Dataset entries
/-- Soft reset, in every state: every register and the latch as after power-on, the pending command discarded for good, entry
words and the model's fault mark kept; a `CTRL` write without bit 0 does nothing (70_reset_and_hazards.md R241, 10_state.md R26). -/
def Obligations.SoftResetKeepsEntries : Prop :=
  ∀ (s : State) (v : Word), s.params.Legal →
    (v.getLsbD 0 = false → memWrite s 0x008 4 v = (.done, s)) ∧
    (v.getLsbD 0 = true → ∃ t, memWrite s 0x008 4 v = (.done, t) ∧
      t.params = s.params ∧ t.mem = s.mem ∧ t.fault = s.fault ∧ t.pending = none ∧ engineStep t = .next t ∧
      t.busy = false ∧ t.done = false ∧ t.err = false ∧ t.busywr = false ∧ t.errArg = 0#4 ∧ t.errCode = 0#8 ∧
      t.lastOp = 0#8 ∧ t.doneIe = false ∧ t.errIe = false ∧ t.cmd = 0#32 ∧ t.mod = 0#32 ∧ t.scalarA = 0#32 ∧
      t.scalarR = 0#32 ∧ t.detR = 0#32 ∧ ∀ k, shapeAt t k = ⟨0#8, 0#8⟩)

/-! ### Invariants and rules of the whole machine -/

/-- The invariant holds after power-on reset, for every legal `NMAX` and `NSLOT`, and at the state after reset. -/
def Obligations.InvariantAtReset : Prop :=
  State.reset.Inv ∧ ∀ p : Params, p.Legal → (State.powerOn p).Inv

/-- Every step keeps the invariant: `BUSY` says whether a command is pending, a pending command's `STATUS` is as acceptance
wrote it, `LAST_OP` is the opcode of `CMD`, `ERR_CODE` is at most 8 and `ERR_ARG` at most 6, there are `NSLOT` shapes, the result
registers have bit 31 clear, and the entry storage is canonical, inside the aperture and written in whole words. -/
def Obligations.StepKeepsTheInvariant : Prop :=
  ∀ s t : State, s.Inv → step s = .next t → t.Inv

/-- No step changes the parameters of the block (00_scope.md R6, 10_state.md R25). -/
def Obligations.ParametersNeverChange : Prop :=
  ∀ s t : State, step s = .next t → t.params = s.params

/-- A command's operands, and what the host can read of its results, do not change while it is pending: whatever step is taken,
if a command is still pending afterwards it is the same one, and MOD, SCALAR_A, the shapes, the entries and the result registers
are as they were (20_memory.md R66, R72, R74). -/
def Obligations.PendingCommandKeepsItsOperands : Prop :=
  ∀ (s t : State) (w : Word), s.Inv → s.pending = some w → step s = .next t → t.pending ≠ none →
    t.pending = some w ∧ t.cmd = w ∧ t.mod = s.mod ∧ t.scalarA = s.scalarA ∧ t.shapes = s.shapes ∧ t.mem = s.mem ∧
    t.scalarR = s.scalarR ∧ t.detR = s.detR

/-- The model's fault mark stays for the rest of the run: only a power-on reset clears it (40_command_model.md R128,
70_reset_and_hazards.md R240, R241). -/
def Obligations.FaultMarkStays : Prop :=
  ∀ (s t : State) (f : Fault), s.fault = some f → step s = .next t → (∀ rest, s.sched ≠ .powerOn :: rest) →
    t.fault = some f

/-- `Exec` reads only the parameters, MOD, SCALAR_A and the shapes and entries of its source slots (40_command_model.md R122):
two states that agree there get the same outcome (the same error or fault mark, or the same results in the same places), whatever
else they hold. -/
def Obligations.OutcomeDependsOnOperandsOnly : Prop :=
  ∀ (i : Instr) (s s' : State), s.Inv → s'.Inv → s'.params = s.params → s'.mod = s.mod → s'.scalarA = s.scalarA →
    (∀ p ∈ sourceArgs i, shapeAt s' p.1 = shapeAt s p.1 ∧
      ∀ x < s.params.nmax, ∀ y < s.params.nmax, entryAt s' p.1 x y = entryAt s p.1 x y) →
    ∃ t t', exec i s = .next t ∧ exec i s' = .next t' ∧
      ((t.err = s.err ∧ t'.err = s'.err ∧ t.errCode = s.errCode ∧ t'.errCode = s'.errCode ∧
          t.errArg = s.errArg ∧ t'.errArg = s'.errArg) ∨
        (t.err = true ∧ t'.err = true ∧ t'.errCode = t.errCode ∧ t'.errArg = t.errArg)) ∧
      ((t.fault = s.fault ∧ t'.fault = s'.fault) ∨ t'.fault = t.fault) ∧
      ((t.scalarR = s.scalarR ∧ t'.scalarR = s'.scalarR) ∨ t'.scalarR = t.scalarR) ∧
      ((t.detR = s.detR ∧ t'.detR = s'.detR) ∨ t'.detR = t.detR) ∧
      ∀ k < s.params.nslot,
        (shapeAt t k = shapeAt s k ∧ shapeAt t' k = shapeAt s' k ∧
          ∀ x < s.params.nmax, ∀ y < s.params.nmax, entryAt t k x y = entryAt s k x y ∧ entryAt t' k x y = entryAt s' k x y) ∨
        (shapeAt t' k = shapeAt t k ∧
          ∀ x < (shapeAt t k).rows.toNat, ∀ y < (shapeAt t k).cols.toNat, entryAt t' k x y = entryAt t k x y)

/-! ### Frames -/

/-- A command that ends with an error writes no result: `SCALAR_R`, `DET_R`, every shape and every entry keep their values, and
only `STATUS` changes, with the latch (40_command_model.md R127). -/
def Obligations.ErrorsWriteNoResult : Prop :=
  ∀ (i : Instr) (s t : State), exec i s = .next t → s.err = false → t.err = true →
    t = { s with err := true, errCode := t.errCode, errArg := t.errArg, busy := false, done := true, pending := none } ∧
    t.errCode ≠ 0#8

/-- SINV and SGCD change nothing but `SCALAR_R`, `STATUS` and the latch (41_scalar.md R150, R152). -/
def Obligations.ScalarCommandsFrame : Prop :=
  ∀ (i : Instr) (s t : State), i = .sinv ∨ i = .sgcd → exec i s = .next t →
    s.SameControl t ∧ t.detR = s.detR ∧ t.shapes = s.shapes ∧ t.fault = s.fault ∧
    ∀ a, t.mem.read a = s.mem.read a

/-- DET changes nothing but `DET_R`, `STATUS`, the latch and the fault mark; no slot is written (42_matrix.md R160). -/
def Obligations.DetFrame : Prop :=
  ∀ (a : SlotIdx) (s t : State), exec (.det a) s = .next t →
    s.SameControl t ∧ t.scalarR = s.scalarR ∧ t.shapes = s.shapes ∧
    ∀ x, t.mem.read x = s.mem.read x

/-- ADJ, INV and SOLVE_LIN change nothing but `SHAPE[DST]`, the `n × n` entries of `DST` (with `n = ROWS` of source `A`),
`STATUS`, the latch and the fault mark (42_matrix.md R163, R166; 43_solver.md R180; 40_command_model.md R126). -/
def Obligations.OneSlotCommandsFrame : Prop :=
  ∀ (i : Instr) (a dst : SlotIdx) (s t : State),
    i = .adj a dst ∨ i = .inv a dst ∨ (∃ b, i = .solveLin a b dst) → exec i s = .next t →
    s.SameControl t ∧ t.scalarR = s.scalarR ∧ t.detR = s.detR ∧ t.shapes.length = s.shapes.length ∧
    (∀ k, k ≠ dst → shapeAt t k = shapeAt s k) ∧
    ∀ x, ¬ StoredByte s.params.nmax dst (shapeAt s a).rows.toNat (shapeAt s a).rows.toNat x →
      t.mem.read x = s.mem.read x

/-- SOLVE_AFF changes nothing but `SHAPE[DST]`, `SHAPE[DST2]`, the `n × n` entries of `DST`, the first `n` entries of row 0 of
`DST2` (with `n = ROWS` of source `A`), `STATUS`, the latch and the fault mark (43_solver.md R184; 40_command_model.md R126). -/
def Obligations.SolveAffFrame : Prop :=
  ∀ (a b c d dst dst2 : SlotIdx) (s t : State), exec (.solveAff a b c d dst dst2) s = .next t →
    s.SameControl t ∧ t.scalarR = s.scalarR ∧ t.detR = s.detR ∧ t.shapes.length = s.shapes.length ∧
    (∀ k, k ≠ dst → k ≠ dst2 → shapeAt t k = shapeAt s k) ∧
    ∀ x, ¬ StoredByte s.params.nmax dst (shapeAt s a).rows.toNat (shapeAt s a).rows.toNat x →
      ¬ StoredByte s.params.nmax dst2 1 (shapeAt s a).rows.toNat x →
      t.mem.read x = s.mem.read x

/-! ### The common checks, in the order of 60_exceptions.md R203 -/

/-- The first used slot field with an index of `NSLOT` or more is reported as `BAD_SLOT` with that field's arg, before any other
check; SOLVE_AFF with `DST = DST2` in range is `BAD_SLOT`, arg 6 (30_encoding.md R97). -/
def Obligations.BadSlotNamesTheFirstField : Prop :=
  (∀ (i : Instr) (s : State) (k : SlotIdx) (arg : BitVec 4),
    (slotArgs i).find? (fun p => decide (s.params.nslot ≤ p.1)) = some (k, arg) →
    exec i s = .next (s.failedWith 7#8 arg)) ∧
  (∀ (a b c d dst : SlotIdx) (s : State), (∀ k ∈ [a, b, c, d, dst], k < s.params.nslot) →
    exec (.solveAff a b c d dst dst) s = .next (s.failedWith 7#8 6#4))

/-- With good slot fields, a modulus of 0 or of 2^31 and more is `BAD_MODULUS`, arg 0, for every command, whatever the shapes
(40_command_model.md R129; 60_exceptions.md R203). -/
def Obligations.BadModulusIsReported : Prop :=
  ∀ (i : Instr) (s : State), s.SlotsPass i → uint32 s.mod = 0 ∨ 2 ^ 31 ≤ uint32 s.mod →
    exec i s = .next (s.failedWith 5#8 0#4)

/-- With good slot fields and a legal modulus, the first source whose shape has 0 or more than `NMAX` rows or columns is reported
as `BAD_SHAPE` with its arg (40_command_model.md R124; 60_exceptions.md R203). -/
def Obligations.BadShapeNamesTheFirstSource : Prop :=
  ∀ (i : Instr) (s : State) (k : SlotIdx) (arg : BitVec 4), s.SlotsPass i → s.ModulusLegal →
    (sourceArgs i).find? (fun p => !decide (s.ShapeLegal p.1)) = some (k, arg) →
    exec i s = .next (s.failedWith 6#8 arg)

/-- With good slot fields, modulus and shapes, a source entry inside its shape that was not written since power-on makes the
completion record the model fault and write no result (40_command_model.md R128, R125). -/
def Obligations.UnwrittenOperandMarksTheRun : Prop :=
  ∀ (i : Instr) (s : State), s.SlotsPass i → s.ModulusLegal → (∀ p ∈ sourceArgs i, s.ShapeLegal p.1) →
    (∃ p ∈ sourceArgs i, ∃ x < (shapeAt s p.1).rows.toNat, ∃ y < (shapeAt s p.1).cols.toNat, entryAt s p.1 x y = none) →
    exec i s =
      .next { s with fault := some .uninitOperand, busy := false, done := true, pending := none }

- **Exercise objective**
Above are the records; report each line in them that includes the word "scalarA".

- **Response below**
      t.lastOp = 0#8 ∧ t.doneIe = false ∧ t.errIe = false ∧ t.cmd = 0#32 ∧ t.mod = 0#32 ∧ t.scalarA = 0#32 ∧
    t.pending = some w ∧ t.cmd = w ∧ t.mod = s.mod ∧ t.scalarA = s.scalarA ∧ t.shapes = s.shapes ∧ t.mem = s.mem ∧
  ∀ (i : Instr) (s s' : State), s.Inv → s'.Inv → s'.params = s.params → s'.mod = s.mod → s'.scalarA = s.scalarA →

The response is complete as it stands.